Segment Open
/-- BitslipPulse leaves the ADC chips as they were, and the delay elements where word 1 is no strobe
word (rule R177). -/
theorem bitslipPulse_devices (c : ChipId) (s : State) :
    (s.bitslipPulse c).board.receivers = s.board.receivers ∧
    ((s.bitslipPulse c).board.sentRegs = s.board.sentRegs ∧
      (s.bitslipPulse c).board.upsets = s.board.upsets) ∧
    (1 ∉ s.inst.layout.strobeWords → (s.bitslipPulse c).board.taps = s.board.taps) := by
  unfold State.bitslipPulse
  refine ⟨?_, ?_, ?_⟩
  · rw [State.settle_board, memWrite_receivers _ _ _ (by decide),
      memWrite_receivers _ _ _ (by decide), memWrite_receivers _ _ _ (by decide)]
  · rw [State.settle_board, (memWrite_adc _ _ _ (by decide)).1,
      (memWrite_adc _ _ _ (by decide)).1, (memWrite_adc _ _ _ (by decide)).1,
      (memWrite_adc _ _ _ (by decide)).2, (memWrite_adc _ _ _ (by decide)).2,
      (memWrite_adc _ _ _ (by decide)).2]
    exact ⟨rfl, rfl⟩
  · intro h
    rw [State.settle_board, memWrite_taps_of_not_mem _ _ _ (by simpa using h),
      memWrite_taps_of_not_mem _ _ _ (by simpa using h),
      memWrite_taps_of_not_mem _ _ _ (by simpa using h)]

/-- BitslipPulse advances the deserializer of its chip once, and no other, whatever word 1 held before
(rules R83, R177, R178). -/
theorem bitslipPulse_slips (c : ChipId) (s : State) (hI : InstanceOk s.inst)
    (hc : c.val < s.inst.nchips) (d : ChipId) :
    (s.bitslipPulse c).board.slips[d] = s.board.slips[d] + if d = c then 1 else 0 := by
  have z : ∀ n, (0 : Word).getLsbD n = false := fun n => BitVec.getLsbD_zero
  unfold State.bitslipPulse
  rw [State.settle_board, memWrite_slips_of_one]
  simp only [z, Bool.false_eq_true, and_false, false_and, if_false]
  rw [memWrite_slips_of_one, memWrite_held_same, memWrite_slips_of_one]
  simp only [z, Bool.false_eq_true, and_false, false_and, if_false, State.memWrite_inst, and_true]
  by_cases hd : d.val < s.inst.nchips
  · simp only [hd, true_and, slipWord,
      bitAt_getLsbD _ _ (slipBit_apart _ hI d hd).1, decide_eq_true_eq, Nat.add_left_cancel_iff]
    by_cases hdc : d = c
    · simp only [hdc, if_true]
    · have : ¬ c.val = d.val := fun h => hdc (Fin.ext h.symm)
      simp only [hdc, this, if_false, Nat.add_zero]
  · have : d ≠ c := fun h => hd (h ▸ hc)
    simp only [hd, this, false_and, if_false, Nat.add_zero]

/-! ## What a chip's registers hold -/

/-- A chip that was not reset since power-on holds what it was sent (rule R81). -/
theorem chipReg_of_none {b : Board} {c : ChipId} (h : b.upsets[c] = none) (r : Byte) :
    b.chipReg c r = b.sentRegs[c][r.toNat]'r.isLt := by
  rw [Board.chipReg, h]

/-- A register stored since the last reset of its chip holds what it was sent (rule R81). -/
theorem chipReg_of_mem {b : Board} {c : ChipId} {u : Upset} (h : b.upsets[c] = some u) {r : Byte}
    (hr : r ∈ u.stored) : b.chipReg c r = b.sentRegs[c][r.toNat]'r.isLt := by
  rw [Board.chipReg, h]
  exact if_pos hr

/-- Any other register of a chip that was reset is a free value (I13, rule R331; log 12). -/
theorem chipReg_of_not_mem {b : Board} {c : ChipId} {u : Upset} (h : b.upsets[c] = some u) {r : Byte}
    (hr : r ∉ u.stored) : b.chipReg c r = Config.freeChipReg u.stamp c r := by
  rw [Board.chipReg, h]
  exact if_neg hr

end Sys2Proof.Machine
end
Segment Closed
Segment Open
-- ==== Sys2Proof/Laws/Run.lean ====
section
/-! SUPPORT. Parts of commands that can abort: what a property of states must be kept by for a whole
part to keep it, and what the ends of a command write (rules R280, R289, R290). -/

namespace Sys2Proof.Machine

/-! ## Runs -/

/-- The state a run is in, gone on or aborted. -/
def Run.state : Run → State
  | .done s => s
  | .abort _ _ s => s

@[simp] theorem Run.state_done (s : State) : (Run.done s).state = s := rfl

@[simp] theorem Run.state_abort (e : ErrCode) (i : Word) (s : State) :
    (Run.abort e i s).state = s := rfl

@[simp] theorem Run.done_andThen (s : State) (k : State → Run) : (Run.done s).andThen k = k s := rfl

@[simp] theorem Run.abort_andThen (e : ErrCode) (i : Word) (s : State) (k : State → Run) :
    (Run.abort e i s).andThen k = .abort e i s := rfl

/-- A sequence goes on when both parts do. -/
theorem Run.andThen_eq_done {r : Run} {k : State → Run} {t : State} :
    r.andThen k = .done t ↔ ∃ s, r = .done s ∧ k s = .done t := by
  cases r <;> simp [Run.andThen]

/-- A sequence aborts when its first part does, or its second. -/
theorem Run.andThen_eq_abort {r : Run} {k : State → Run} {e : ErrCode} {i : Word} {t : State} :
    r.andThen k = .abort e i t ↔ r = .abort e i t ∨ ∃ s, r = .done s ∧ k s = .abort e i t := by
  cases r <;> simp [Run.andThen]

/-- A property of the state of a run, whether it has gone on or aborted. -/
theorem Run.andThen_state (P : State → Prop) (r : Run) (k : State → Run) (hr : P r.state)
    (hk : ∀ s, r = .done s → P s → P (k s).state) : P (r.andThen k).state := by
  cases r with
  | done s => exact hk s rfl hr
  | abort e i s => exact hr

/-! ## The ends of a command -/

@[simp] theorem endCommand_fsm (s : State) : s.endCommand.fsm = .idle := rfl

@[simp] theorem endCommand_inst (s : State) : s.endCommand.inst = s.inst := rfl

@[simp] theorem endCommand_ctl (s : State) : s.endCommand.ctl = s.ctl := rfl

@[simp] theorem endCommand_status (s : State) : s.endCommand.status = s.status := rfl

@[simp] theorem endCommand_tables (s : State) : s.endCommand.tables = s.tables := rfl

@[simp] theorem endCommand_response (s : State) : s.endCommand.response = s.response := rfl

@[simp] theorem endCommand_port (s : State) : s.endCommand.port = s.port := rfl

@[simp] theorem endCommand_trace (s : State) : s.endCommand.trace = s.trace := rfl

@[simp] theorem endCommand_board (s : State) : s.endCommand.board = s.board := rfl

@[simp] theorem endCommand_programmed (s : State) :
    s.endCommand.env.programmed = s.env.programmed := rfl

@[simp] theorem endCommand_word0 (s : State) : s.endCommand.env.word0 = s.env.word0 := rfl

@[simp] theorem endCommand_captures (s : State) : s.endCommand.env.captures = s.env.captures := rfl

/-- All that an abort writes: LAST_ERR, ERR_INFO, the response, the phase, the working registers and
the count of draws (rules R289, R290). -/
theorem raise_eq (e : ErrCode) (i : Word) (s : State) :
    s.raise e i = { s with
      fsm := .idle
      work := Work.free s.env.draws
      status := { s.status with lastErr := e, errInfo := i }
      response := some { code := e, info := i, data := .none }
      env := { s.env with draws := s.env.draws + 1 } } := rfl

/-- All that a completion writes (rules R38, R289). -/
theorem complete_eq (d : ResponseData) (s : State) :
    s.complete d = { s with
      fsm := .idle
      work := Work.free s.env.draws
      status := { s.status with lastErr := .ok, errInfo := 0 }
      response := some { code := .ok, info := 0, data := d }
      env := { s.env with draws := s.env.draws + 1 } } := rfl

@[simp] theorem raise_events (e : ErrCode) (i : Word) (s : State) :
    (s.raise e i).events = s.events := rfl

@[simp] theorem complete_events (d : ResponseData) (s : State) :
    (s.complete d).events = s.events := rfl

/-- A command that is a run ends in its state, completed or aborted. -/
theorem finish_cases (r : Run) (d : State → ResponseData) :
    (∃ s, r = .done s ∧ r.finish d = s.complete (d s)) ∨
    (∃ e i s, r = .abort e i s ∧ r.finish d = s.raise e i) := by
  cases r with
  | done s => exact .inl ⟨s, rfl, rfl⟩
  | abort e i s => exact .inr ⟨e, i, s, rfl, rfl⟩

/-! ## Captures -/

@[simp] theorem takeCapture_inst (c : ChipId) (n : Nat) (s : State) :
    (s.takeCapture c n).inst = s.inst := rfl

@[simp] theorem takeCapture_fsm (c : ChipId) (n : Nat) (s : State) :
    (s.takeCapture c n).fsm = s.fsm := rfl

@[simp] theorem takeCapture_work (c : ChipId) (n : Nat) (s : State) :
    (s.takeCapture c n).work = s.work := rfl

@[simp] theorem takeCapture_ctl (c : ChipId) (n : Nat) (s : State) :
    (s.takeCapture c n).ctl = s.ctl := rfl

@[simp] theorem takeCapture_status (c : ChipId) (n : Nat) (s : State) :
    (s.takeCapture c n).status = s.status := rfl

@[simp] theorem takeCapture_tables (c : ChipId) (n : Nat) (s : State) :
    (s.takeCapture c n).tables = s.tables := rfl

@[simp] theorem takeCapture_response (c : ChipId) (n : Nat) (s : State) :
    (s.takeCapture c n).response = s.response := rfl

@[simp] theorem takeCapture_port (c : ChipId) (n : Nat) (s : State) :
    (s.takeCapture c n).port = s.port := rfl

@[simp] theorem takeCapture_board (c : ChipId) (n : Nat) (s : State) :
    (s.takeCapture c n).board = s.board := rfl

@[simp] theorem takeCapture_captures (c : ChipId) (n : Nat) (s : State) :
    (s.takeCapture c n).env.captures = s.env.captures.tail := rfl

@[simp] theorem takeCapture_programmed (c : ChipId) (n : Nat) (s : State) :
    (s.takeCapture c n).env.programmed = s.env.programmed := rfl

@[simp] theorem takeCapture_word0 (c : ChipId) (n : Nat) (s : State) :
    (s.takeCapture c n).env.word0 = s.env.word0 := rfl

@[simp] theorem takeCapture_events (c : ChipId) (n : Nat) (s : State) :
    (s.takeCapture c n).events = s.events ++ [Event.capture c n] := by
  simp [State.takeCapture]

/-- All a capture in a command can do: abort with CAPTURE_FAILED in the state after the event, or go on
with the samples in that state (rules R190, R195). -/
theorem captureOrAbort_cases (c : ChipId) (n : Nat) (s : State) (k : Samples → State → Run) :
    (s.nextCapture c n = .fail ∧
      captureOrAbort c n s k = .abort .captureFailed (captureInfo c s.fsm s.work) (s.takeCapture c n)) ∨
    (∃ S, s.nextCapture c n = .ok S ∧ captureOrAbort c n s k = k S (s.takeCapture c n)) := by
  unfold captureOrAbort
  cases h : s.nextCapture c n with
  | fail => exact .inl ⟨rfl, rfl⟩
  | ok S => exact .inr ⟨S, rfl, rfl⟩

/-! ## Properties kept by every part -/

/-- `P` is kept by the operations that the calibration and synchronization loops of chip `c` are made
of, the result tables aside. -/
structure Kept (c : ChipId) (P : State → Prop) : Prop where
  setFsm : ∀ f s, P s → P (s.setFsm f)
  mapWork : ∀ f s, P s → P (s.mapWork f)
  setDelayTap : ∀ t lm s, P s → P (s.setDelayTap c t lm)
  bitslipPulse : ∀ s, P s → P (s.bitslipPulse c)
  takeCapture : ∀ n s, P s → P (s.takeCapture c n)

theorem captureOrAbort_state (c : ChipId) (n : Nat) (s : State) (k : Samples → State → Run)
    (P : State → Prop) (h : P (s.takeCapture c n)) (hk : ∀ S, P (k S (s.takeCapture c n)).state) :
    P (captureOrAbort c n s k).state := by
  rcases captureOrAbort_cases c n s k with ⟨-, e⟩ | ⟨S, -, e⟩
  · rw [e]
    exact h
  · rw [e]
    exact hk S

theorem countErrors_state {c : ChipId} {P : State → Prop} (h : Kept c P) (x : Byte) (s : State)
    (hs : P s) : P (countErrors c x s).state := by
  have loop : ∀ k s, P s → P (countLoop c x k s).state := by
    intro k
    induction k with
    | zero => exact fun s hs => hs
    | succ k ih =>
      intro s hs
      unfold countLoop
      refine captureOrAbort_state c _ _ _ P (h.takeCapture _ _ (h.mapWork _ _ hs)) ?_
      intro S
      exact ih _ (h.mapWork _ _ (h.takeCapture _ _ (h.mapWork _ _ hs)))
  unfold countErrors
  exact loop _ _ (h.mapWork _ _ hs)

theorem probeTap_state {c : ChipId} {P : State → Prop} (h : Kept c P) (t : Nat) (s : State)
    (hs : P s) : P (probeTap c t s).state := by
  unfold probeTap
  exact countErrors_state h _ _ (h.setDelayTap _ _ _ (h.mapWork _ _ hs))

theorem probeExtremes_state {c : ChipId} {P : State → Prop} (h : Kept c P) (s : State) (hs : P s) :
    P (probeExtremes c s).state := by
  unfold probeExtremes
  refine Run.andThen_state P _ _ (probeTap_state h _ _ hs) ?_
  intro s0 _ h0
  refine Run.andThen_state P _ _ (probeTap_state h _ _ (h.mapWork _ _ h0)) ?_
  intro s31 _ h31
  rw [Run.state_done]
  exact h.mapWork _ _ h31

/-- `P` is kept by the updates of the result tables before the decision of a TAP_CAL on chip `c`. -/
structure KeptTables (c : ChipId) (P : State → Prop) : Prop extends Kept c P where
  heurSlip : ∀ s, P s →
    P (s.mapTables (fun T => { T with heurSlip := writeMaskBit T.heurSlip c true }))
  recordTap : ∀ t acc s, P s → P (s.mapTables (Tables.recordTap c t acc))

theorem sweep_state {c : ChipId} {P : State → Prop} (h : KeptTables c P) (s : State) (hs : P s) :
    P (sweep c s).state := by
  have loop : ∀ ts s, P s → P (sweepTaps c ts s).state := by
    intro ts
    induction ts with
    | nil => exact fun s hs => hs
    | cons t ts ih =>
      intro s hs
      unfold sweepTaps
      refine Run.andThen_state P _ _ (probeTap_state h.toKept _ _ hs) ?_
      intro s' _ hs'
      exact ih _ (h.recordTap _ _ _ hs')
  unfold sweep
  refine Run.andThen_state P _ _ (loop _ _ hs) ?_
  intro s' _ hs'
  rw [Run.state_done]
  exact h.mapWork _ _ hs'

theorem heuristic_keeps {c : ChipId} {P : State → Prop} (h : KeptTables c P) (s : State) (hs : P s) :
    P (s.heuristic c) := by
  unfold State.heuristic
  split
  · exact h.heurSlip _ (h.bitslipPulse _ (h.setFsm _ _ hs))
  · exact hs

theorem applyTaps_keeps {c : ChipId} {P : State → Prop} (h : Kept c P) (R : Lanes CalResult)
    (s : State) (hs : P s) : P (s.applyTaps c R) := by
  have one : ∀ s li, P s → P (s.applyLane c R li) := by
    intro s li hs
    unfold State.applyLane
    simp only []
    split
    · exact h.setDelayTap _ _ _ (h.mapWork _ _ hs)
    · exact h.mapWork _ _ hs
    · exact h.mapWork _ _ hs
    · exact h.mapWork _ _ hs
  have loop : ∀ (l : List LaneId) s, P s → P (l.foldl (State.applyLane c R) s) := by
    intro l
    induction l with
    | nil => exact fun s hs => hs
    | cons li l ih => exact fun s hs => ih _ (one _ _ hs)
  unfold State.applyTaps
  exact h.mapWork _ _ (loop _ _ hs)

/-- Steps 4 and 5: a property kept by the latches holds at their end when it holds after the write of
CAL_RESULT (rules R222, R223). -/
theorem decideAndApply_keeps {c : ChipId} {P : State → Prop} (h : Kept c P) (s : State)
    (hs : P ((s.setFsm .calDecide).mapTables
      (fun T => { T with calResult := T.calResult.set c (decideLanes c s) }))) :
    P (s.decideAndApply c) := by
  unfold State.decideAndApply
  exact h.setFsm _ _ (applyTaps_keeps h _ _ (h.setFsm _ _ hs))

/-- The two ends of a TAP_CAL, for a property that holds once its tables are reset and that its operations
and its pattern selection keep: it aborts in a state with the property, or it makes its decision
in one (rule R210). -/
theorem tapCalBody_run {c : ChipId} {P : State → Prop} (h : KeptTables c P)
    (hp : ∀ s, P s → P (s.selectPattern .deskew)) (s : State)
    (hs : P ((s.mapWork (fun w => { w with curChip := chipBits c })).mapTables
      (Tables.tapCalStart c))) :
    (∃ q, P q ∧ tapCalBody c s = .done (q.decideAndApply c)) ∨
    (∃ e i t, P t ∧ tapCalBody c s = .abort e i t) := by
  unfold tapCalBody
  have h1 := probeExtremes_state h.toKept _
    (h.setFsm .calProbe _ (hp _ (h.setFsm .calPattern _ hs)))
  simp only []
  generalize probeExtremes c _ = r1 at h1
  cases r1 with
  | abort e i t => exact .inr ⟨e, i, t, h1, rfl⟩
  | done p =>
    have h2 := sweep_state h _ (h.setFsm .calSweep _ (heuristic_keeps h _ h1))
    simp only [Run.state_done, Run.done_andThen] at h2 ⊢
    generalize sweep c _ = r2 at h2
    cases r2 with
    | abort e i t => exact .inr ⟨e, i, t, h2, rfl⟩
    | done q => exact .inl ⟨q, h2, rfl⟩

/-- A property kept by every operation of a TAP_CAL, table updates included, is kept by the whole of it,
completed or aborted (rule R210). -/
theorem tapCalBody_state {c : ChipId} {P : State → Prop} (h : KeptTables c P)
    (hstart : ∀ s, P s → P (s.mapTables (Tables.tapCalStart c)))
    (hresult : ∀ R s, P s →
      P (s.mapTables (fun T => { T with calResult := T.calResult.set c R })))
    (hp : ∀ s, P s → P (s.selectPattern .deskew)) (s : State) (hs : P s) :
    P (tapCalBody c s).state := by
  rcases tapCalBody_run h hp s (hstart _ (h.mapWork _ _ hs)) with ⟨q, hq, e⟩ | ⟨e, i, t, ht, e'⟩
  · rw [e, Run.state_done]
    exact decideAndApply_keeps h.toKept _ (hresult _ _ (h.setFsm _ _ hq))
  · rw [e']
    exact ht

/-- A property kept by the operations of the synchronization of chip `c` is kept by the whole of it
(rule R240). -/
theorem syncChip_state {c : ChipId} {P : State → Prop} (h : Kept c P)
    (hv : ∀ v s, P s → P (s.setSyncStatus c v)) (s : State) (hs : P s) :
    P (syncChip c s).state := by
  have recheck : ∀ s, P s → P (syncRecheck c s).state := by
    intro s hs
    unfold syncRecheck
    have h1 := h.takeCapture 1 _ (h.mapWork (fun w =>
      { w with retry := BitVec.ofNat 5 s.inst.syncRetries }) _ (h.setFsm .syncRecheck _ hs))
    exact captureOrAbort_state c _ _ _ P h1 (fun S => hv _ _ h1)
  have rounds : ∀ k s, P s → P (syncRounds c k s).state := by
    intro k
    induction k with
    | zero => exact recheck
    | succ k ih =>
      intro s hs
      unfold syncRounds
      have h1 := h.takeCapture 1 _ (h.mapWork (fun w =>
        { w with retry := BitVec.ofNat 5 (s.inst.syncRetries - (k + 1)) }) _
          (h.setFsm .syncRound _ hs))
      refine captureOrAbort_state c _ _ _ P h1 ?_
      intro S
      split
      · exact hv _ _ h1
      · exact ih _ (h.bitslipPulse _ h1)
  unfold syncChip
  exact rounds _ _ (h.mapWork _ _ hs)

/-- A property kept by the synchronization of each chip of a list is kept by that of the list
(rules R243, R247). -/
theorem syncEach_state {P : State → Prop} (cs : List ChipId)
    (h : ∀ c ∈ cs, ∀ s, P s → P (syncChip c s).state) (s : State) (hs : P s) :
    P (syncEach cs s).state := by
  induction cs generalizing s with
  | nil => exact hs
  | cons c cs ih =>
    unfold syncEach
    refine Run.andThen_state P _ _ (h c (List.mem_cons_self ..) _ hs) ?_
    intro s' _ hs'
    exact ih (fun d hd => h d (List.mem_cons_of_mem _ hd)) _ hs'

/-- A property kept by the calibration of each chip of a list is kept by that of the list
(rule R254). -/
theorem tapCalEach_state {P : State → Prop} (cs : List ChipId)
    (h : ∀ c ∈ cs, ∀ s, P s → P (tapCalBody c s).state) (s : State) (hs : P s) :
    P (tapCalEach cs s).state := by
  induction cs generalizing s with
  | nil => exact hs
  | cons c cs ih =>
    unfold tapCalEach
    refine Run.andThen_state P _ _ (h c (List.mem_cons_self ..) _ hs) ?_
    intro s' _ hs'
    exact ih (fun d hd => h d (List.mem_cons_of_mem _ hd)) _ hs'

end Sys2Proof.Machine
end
Segment Closed
> _EXERCISE INSTRUCTIONS_
Search the entries for the word "aborted" and show every line that has it.

> _TASK RESULT_
/-- The state a run is in, gone on or aborted. -/
/-- A property of the state of a run, whether it has gone on or aborted. -/
/-- A command that is a run ends in its state, completed or aborted. -/
completed or aborted (rule R210). -/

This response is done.